Stored data entries
##############################
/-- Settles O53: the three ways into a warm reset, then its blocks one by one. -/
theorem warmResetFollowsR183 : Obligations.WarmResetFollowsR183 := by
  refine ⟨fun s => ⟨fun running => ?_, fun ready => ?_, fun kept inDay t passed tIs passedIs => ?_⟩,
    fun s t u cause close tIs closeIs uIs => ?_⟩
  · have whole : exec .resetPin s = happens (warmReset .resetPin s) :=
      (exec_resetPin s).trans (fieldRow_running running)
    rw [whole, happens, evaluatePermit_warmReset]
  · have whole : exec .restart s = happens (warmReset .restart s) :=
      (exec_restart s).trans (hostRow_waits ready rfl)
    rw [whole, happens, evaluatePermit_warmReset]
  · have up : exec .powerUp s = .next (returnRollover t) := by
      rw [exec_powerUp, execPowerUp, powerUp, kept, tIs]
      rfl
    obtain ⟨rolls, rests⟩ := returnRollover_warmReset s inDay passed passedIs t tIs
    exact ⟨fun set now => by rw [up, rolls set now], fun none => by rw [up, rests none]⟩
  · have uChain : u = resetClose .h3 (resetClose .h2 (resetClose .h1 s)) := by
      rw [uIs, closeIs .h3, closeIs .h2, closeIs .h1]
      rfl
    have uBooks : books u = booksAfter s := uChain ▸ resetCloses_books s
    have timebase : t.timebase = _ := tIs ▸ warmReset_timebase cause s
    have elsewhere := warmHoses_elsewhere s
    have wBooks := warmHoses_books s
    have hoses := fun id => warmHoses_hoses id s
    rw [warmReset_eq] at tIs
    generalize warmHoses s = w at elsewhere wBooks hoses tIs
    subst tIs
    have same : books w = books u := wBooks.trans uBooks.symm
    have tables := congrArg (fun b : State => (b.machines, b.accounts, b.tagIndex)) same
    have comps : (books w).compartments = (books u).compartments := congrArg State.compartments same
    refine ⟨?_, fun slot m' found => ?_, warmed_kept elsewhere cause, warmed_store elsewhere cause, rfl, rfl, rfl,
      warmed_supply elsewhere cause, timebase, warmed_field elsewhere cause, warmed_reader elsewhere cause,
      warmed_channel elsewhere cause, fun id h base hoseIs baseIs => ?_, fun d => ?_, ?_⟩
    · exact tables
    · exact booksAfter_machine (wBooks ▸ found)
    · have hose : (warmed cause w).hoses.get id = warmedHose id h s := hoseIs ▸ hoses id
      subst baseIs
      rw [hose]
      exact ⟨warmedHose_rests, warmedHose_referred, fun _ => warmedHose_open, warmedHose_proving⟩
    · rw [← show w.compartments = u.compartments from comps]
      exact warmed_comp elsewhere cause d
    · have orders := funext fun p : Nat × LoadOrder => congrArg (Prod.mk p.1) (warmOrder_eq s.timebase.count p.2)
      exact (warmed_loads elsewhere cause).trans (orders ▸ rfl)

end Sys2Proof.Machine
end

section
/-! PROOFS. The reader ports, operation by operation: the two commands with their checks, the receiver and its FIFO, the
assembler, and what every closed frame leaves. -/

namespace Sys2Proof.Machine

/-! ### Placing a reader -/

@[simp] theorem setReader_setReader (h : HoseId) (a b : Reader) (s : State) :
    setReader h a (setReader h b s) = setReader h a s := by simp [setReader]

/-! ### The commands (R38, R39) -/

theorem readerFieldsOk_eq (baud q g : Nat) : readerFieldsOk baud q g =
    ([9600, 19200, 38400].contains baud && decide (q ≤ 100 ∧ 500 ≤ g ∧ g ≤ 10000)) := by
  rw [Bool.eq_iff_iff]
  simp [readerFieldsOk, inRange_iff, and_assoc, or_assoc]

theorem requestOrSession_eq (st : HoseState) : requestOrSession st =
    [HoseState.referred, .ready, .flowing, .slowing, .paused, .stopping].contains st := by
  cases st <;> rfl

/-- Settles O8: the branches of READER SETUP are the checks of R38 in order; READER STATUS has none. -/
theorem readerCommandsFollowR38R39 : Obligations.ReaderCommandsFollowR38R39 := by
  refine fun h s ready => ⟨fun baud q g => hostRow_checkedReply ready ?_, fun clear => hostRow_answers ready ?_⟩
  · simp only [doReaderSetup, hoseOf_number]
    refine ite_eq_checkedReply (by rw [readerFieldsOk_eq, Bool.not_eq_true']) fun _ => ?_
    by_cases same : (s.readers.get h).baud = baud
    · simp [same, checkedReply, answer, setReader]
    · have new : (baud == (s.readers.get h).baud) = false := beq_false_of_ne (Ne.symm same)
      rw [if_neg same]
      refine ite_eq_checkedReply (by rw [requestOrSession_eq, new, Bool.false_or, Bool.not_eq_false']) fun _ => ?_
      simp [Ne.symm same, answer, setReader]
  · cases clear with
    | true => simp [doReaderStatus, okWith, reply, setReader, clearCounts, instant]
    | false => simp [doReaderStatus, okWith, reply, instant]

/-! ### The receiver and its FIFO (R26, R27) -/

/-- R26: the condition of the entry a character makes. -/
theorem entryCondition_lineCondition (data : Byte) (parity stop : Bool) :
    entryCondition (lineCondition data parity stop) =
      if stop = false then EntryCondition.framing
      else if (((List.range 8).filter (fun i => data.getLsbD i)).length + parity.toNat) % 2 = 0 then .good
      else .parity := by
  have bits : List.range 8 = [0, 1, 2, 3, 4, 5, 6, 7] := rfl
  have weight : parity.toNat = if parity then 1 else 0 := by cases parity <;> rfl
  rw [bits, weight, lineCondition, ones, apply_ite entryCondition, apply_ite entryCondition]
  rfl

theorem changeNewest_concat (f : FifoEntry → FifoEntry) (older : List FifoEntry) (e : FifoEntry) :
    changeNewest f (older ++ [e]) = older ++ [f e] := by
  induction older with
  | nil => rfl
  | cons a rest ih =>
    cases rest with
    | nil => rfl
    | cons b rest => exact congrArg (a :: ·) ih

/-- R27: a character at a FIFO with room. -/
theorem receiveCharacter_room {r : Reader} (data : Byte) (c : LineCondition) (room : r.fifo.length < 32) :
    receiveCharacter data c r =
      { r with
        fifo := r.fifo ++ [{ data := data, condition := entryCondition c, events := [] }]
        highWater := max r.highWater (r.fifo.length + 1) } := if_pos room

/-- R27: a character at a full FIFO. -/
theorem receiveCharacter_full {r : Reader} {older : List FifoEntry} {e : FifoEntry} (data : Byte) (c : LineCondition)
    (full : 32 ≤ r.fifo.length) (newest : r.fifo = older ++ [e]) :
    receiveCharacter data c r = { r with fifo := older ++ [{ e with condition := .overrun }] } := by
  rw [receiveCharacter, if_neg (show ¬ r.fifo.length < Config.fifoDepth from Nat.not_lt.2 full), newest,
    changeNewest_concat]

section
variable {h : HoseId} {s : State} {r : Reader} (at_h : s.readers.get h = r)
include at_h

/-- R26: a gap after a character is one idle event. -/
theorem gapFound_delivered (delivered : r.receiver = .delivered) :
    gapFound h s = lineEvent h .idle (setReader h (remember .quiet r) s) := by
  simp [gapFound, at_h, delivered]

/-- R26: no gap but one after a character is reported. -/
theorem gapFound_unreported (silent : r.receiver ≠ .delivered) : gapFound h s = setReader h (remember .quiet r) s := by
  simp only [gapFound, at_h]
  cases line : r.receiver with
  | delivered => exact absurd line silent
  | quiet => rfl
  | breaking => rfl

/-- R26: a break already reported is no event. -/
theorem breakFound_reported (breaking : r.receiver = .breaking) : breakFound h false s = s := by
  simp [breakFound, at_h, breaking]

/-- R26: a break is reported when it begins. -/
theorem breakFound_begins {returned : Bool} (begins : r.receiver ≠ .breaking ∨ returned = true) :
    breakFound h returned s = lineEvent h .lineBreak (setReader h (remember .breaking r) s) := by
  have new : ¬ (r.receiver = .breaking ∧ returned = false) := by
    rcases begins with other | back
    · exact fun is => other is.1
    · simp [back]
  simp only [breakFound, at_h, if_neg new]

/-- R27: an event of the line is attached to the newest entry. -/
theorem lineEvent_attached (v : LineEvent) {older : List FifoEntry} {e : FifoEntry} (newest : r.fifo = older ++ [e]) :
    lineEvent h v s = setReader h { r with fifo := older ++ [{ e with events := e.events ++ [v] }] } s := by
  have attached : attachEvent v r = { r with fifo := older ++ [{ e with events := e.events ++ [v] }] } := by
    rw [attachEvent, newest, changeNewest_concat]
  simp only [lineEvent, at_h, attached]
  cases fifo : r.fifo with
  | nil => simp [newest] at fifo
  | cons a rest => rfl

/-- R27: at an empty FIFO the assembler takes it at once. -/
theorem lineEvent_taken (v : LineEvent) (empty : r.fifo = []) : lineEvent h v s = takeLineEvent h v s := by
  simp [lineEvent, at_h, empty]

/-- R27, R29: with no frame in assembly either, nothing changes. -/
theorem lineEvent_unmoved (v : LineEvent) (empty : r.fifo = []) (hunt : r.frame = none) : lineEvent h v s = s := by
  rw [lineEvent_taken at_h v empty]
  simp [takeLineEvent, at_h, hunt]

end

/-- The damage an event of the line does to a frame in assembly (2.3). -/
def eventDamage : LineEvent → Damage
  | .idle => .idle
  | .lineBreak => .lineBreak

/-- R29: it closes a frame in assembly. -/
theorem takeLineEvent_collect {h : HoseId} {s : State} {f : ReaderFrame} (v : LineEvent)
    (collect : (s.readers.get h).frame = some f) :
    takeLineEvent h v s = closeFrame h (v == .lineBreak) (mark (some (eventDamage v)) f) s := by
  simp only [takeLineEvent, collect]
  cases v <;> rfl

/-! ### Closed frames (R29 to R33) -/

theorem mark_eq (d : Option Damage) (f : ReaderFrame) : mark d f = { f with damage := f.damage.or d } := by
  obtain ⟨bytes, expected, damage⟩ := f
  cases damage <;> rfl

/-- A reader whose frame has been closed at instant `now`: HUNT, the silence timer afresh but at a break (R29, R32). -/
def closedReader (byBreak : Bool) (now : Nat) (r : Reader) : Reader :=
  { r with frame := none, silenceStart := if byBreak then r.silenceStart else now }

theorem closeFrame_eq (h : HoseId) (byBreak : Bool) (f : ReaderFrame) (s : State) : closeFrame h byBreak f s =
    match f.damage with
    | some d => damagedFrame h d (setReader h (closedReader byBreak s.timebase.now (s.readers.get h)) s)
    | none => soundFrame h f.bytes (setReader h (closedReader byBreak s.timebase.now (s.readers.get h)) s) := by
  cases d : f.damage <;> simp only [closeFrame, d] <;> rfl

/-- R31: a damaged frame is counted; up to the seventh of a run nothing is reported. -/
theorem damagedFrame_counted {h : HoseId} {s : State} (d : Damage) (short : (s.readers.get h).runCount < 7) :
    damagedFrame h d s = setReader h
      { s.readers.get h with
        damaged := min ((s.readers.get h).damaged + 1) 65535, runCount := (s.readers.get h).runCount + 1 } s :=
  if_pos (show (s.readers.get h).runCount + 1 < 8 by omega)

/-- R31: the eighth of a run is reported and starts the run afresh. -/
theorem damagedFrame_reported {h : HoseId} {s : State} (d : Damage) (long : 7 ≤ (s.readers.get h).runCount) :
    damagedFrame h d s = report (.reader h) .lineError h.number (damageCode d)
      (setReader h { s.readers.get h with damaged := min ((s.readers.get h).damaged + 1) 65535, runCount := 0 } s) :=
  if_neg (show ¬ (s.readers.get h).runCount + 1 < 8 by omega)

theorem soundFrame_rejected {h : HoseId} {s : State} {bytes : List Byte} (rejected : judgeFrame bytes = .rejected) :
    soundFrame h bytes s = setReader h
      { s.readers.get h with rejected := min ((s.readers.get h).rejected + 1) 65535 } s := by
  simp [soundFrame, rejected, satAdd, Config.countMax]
##############################
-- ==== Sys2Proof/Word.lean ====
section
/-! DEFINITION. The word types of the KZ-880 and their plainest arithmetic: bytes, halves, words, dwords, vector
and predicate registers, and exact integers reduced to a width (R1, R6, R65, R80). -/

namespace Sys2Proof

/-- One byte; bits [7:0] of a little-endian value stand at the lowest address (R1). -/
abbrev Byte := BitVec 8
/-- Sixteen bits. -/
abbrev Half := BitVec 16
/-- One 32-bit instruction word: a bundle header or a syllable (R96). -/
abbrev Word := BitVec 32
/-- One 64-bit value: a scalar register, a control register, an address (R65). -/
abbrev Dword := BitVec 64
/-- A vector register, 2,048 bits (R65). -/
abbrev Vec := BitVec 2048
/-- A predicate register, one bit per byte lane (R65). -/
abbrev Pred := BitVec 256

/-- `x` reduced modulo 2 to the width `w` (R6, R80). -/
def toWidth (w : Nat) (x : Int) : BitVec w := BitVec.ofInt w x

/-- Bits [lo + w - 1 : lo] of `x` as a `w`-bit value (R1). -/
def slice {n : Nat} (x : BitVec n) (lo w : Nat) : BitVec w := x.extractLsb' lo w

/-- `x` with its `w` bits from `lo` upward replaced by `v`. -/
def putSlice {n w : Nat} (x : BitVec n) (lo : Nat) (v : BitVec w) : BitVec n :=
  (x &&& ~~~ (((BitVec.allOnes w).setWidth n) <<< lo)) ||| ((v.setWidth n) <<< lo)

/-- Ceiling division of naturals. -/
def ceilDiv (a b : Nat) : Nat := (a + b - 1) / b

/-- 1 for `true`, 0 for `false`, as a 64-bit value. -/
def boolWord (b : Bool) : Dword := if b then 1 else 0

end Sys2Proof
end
##############################
**Problem to solve**:
Print the lines above from the one with "([9600, 19200, 38400].contains" through the one with "Bool.not_eq_true']) fun _ => ?_", both included, exactly as written and nothing more.

**Your solution**:
    ([9600, 19200, 38400].contains baud && decide (q ≤ 100 ∧ 500 ≤ g ∧ g ≤ 10000)) := by
  rw [Bool.eq_iff_iff]
  simp [readerFieldsOk, inRange_iff, and_assoc, or_assoc]

theorem requestOrSession_eq (st : HoseState) : requestOrSession st =
    [HoseState.referred, .ready, .flowing, .slowing, .paused, .stopping].contains st := by
  cases st <;> rfl

/-- Settles O8: the branches of READER SETUP are the checks of R38 in order; READER STATUS has none. -/
theorem readerCommandsFollowR38R39 : Obligations.ReaderCommandsFollowR38R39 := by
  refine fun h s ready => ⟨fun baud q g => hostRow_checkedReply ready ?_, fun clear => hostRow_answers ready ?_⟩
  · simp only [doReaderSetup, hoseOf_number]
    refine ite_eq_checkedReply (by rw [readerFieldsOk_eq, Bool.not_eq_true']) fun _ => ?_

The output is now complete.